§ **Task directions**
Retype, word for word, every line from the one holding "R147, R422) -/" through the one holding "block each. -/" in the entries below, both included, and only those lines.

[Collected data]
BEGIN

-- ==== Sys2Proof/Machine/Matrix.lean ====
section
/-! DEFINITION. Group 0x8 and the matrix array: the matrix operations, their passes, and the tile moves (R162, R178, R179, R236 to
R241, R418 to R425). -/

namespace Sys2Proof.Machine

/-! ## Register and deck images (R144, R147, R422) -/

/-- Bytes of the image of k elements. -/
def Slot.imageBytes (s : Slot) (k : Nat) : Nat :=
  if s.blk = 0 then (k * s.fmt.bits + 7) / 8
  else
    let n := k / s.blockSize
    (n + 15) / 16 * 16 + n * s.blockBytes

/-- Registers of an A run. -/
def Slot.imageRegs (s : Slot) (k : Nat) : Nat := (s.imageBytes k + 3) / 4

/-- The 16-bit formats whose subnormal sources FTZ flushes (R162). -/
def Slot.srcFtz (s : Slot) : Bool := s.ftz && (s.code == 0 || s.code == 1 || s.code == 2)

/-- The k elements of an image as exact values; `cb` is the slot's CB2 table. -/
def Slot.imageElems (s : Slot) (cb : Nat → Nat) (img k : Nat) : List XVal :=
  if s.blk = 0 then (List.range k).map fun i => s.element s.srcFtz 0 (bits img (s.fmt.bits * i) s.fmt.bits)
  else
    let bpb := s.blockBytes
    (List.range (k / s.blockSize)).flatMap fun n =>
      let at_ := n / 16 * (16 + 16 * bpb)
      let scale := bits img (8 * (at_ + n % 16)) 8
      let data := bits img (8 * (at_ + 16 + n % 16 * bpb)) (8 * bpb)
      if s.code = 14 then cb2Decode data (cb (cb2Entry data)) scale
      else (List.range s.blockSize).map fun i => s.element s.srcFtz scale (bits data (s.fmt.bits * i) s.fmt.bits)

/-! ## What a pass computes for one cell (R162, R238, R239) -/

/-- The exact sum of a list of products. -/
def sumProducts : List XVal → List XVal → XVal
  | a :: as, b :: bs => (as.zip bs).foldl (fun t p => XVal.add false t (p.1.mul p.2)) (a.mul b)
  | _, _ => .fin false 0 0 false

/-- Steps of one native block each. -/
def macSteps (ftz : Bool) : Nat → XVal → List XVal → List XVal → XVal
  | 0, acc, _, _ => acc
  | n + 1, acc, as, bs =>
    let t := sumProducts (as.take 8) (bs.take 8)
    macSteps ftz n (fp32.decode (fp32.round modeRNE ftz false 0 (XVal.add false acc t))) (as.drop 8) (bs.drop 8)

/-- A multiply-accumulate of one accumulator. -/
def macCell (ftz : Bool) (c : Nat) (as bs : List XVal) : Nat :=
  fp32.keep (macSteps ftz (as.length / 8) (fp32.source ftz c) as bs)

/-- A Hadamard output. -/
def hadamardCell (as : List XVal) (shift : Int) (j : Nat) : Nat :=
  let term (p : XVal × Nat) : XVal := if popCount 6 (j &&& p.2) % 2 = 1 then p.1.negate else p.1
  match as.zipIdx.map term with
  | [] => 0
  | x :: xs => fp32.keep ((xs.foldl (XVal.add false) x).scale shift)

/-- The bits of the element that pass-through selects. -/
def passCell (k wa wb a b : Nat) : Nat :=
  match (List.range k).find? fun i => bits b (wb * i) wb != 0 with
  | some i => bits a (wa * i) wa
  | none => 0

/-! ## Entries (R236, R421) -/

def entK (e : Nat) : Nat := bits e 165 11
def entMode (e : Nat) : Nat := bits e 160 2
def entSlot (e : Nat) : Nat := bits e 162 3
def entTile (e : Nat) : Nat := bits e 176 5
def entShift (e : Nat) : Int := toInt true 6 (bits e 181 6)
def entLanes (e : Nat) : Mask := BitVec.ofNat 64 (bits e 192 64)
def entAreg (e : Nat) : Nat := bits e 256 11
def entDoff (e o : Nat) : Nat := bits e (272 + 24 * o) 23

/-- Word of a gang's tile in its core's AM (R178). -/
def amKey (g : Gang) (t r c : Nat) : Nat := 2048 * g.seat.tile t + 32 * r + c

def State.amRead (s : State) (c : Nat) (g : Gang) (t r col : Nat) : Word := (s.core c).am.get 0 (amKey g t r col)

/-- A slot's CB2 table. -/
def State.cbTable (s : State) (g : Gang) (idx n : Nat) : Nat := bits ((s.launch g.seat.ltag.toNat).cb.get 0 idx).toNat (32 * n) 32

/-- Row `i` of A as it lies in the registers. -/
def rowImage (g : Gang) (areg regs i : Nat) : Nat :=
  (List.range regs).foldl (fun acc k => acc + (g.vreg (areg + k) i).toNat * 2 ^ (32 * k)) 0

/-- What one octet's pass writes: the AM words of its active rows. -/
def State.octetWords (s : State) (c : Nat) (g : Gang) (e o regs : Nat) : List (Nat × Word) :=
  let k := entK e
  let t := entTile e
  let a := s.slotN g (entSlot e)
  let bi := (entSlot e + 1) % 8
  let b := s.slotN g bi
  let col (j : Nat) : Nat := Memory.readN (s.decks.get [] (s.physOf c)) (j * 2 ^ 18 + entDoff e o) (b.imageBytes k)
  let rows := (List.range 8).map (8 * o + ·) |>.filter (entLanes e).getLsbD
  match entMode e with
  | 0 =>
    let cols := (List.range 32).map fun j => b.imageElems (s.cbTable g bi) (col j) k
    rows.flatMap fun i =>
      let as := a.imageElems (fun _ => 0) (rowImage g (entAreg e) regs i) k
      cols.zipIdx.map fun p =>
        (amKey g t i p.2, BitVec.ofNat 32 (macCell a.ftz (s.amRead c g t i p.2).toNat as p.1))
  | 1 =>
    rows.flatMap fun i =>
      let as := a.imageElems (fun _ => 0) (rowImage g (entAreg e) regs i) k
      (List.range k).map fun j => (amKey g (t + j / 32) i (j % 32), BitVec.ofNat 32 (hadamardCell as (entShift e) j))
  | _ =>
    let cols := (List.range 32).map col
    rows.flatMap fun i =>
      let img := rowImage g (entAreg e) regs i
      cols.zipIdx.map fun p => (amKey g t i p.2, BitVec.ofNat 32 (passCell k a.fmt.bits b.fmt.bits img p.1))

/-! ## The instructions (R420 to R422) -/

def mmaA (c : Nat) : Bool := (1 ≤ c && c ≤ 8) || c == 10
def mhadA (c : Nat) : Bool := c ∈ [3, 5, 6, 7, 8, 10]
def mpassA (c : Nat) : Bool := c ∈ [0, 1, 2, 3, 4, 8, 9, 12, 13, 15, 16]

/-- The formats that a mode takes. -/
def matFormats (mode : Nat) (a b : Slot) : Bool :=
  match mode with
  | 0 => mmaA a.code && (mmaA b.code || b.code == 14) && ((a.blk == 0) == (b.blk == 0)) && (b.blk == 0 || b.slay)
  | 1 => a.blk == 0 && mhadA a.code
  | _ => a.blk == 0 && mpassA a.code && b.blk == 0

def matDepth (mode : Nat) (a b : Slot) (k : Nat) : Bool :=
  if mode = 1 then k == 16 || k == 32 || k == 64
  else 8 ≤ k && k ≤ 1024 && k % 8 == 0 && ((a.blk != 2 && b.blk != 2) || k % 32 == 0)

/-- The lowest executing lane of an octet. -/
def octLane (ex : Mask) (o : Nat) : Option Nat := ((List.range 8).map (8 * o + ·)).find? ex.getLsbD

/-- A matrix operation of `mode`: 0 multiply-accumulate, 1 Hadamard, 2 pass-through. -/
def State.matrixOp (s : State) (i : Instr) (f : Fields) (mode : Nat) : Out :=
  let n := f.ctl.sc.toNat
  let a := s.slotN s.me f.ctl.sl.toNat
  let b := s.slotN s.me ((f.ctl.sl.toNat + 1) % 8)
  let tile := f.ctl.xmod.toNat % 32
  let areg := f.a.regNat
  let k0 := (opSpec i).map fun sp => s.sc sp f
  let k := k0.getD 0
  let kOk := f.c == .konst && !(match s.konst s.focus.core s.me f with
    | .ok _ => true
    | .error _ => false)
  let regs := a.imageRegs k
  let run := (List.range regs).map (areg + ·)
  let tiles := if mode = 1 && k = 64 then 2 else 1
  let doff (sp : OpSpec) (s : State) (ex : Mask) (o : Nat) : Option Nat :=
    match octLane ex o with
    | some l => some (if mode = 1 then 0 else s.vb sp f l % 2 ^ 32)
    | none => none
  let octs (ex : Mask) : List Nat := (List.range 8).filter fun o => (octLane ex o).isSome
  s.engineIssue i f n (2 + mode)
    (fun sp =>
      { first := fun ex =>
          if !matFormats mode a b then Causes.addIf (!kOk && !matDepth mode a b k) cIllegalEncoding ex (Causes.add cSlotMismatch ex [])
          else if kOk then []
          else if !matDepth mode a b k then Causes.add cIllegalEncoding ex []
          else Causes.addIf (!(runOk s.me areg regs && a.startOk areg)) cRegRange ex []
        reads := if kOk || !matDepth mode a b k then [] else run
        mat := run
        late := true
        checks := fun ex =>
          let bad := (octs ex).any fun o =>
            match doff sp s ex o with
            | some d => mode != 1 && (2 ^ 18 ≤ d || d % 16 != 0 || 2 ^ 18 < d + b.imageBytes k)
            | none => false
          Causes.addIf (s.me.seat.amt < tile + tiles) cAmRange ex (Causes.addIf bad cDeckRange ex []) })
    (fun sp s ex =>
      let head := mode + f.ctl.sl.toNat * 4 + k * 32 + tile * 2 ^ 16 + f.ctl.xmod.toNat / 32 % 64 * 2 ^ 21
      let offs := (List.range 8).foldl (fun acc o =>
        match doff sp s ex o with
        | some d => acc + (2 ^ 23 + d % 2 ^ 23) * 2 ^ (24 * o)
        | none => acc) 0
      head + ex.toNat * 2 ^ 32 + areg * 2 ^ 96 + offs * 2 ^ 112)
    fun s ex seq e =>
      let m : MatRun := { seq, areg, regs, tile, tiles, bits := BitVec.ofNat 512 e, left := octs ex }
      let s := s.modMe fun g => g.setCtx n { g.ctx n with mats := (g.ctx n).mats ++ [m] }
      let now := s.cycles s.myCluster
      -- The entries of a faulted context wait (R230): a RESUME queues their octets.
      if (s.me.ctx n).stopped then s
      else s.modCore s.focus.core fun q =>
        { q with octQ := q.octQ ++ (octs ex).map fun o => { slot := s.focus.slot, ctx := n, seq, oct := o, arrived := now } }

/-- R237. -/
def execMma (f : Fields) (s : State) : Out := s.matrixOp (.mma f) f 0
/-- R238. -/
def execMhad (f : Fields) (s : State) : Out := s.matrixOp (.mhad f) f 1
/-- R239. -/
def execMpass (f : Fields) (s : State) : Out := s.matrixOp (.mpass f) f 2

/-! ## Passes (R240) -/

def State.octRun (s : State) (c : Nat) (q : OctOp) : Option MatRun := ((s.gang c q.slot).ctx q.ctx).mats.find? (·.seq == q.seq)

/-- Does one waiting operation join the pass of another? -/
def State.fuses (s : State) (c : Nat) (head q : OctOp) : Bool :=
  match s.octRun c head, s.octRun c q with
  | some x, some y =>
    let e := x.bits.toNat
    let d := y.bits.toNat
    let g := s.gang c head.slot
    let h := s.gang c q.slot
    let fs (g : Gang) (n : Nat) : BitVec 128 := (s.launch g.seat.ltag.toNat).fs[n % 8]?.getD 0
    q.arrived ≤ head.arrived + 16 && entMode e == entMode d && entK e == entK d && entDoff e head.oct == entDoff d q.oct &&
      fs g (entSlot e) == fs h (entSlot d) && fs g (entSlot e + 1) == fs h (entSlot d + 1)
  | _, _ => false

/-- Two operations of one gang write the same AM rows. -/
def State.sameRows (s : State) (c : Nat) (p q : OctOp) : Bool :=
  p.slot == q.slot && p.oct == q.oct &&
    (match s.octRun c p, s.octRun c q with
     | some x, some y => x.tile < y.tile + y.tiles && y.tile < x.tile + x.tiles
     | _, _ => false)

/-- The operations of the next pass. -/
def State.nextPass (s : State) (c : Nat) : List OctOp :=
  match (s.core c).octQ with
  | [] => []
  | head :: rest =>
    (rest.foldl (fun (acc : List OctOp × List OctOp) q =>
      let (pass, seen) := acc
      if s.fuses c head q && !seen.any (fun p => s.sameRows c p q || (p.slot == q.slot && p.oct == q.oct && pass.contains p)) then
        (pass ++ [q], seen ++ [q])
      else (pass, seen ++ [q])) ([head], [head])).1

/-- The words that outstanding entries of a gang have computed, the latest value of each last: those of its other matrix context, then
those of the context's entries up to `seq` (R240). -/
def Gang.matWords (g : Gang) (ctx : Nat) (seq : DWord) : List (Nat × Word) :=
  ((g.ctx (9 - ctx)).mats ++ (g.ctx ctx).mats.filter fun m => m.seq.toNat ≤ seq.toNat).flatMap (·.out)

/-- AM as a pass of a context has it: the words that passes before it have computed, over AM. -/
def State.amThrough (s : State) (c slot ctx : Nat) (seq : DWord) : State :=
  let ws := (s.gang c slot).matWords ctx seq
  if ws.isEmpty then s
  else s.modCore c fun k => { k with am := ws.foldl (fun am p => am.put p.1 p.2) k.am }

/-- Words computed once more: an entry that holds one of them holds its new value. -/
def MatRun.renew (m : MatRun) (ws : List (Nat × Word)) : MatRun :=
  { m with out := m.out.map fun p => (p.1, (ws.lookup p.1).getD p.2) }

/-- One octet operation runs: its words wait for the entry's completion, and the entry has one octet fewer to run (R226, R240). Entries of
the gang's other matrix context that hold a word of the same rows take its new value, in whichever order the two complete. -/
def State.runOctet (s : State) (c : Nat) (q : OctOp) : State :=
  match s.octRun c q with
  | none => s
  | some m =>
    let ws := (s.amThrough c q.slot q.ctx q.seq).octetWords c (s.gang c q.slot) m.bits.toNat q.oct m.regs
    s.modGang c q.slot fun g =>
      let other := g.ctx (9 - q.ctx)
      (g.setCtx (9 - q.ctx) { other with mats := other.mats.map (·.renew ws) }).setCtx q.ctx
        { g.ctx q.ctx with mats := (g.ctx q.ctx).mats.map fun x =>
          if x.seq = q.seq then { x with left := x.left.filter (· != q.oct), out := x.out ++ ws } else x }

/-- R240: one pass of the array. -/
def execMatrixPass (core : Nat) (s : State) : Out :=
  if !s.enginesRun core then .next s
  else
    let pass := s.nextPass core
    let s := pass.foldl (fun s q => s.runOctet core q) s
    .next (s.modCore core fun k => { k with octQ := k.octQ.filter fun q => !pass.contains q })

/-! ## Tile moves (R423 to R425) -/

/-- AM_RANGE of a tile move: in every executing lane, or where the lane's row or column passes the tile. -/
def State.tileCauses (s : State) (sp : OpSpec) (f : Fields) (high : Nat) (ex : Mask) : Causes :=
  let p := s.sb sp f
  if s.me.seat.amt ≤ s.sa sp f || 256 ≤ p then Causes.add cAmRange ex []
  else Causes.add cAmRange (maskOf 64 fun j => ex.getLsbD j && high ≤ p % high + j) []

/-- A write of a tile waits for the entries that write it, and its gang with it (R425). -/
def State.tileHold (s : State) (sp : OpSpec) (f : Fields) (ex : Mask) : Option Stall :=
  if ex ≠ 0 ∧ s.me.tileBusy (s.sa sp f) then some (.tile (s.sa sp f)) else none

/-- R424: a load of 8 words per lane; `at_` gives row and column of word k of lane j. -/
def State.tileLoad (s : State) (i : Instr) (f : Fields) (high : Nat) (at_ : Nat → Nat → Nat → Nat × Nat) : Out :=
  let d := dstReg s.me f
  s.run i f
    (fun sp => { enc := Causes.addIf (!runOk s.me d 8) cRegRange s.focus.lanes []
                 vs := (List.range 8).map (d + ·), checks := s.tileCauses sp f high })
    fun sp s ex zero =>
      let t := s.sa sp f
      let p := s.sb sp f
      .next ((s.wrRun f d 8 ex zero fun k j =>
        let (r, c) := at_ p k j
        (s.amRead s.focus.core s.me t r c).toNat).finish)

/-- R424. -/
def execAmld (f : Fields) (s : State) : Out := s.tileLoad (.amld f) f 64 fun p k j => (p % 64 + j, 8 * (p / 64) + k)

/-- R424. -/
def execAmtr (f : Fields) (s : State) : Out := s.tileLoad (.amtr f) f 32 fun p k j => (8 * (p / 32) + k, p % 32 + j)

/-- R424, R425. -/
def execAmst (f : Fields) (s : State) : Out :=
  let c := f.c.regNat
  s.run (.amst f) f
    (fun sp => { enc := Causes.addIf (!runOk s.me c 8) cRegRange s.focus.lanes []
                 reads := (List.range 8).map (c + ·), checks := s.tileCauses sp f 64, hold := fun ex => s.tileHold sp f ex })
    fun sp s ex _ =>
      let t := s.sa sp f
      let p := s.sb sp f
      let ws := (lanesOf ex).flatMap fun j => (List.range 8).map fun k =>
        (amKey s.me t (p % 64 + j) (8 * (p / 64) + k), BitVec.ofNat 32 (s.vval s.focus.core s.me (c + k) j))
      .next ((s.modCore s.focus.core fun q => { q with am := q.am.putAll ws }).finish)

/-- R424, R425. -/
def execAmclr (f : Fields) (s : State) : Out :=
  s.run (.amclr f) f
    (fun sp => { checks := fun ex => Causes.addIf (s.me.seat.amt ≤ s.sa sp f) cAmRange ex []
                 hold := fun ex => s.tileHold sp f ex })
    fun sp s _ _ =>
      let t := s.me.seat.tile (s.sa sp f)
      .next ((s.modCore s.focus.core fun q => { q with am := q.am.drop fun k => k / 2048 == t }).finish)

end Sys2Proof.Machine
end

END

§ **Solution to this problem**
/-! ## Register and deck images (R144, R147, R422) -/

/-- Bytes of the image of k elements. -/
def Slot.imageBytes (s : Slot) (k : Nat) : Nat :=
  if s.blk = 0 then (k * s.fmt.bits + 7) / 8
  else
    let n := k / s.blockSize
    (n + 15) / 16 * 16 + n * s.blockBytes

/-- Registers of an A run. -/
def Slot.imageRegs (s : Slot) (k : Nat) : Nat := (s.imageBytes k + 3) / 4

/-- The 16-bit formats whose subnormal sources FTZ flushes (R162). -/
def Slot.srcFtz (s : Slot) : Bool := s.ftz && (s.code == 0 || s.code == 1 || s.code == 2)

/-- The k elements of an image as exact values; `cb` is the slot's CB2 table. -/
def Slot.imageElems (s : Slot) (cb : Nat → Nat) (img k : Nat) : List XVal :=
  if s.blk = 0 then (List.range k).map fun i => s.element s.srcFtz 0 (bits img (s.fmt.bits * i) s.fmt.bits)
  else
    let bpb := s.blockBytes
    (List.range (k / s.blockSize)).flatMap fun n =>
      let at_ := n / 16 * (16 + 16 * bpb)
      let scale := bits img (8 * (at_ + n % 16)) 8
      let data := bits img (8 * (at_ + 16 + n % 16 * bpb)) (8 * bpb)
      if s.code = 14 then cb2Decode data (cb (cb2Entry data)) scale
      else (List.range s.blockSize).map fun i => s.element s.srcFtz scale (bits data (s.fmt.bits * i) s.fmt.bits)

/-! ## What a pass computes for one cell (R162, R238, R239) -/

/-- The exact sum of a list of products. -/
def sumProducts : List XVal → List XVal → XVal
  | a :: as, b :: bs => (as.zip bs).foldl (fun t p => XVal.add false t (p.1.mul p.2)) (a.mul b)
  | _, _ => .fin false 0 0 false

/-- Steps of one native block each. -/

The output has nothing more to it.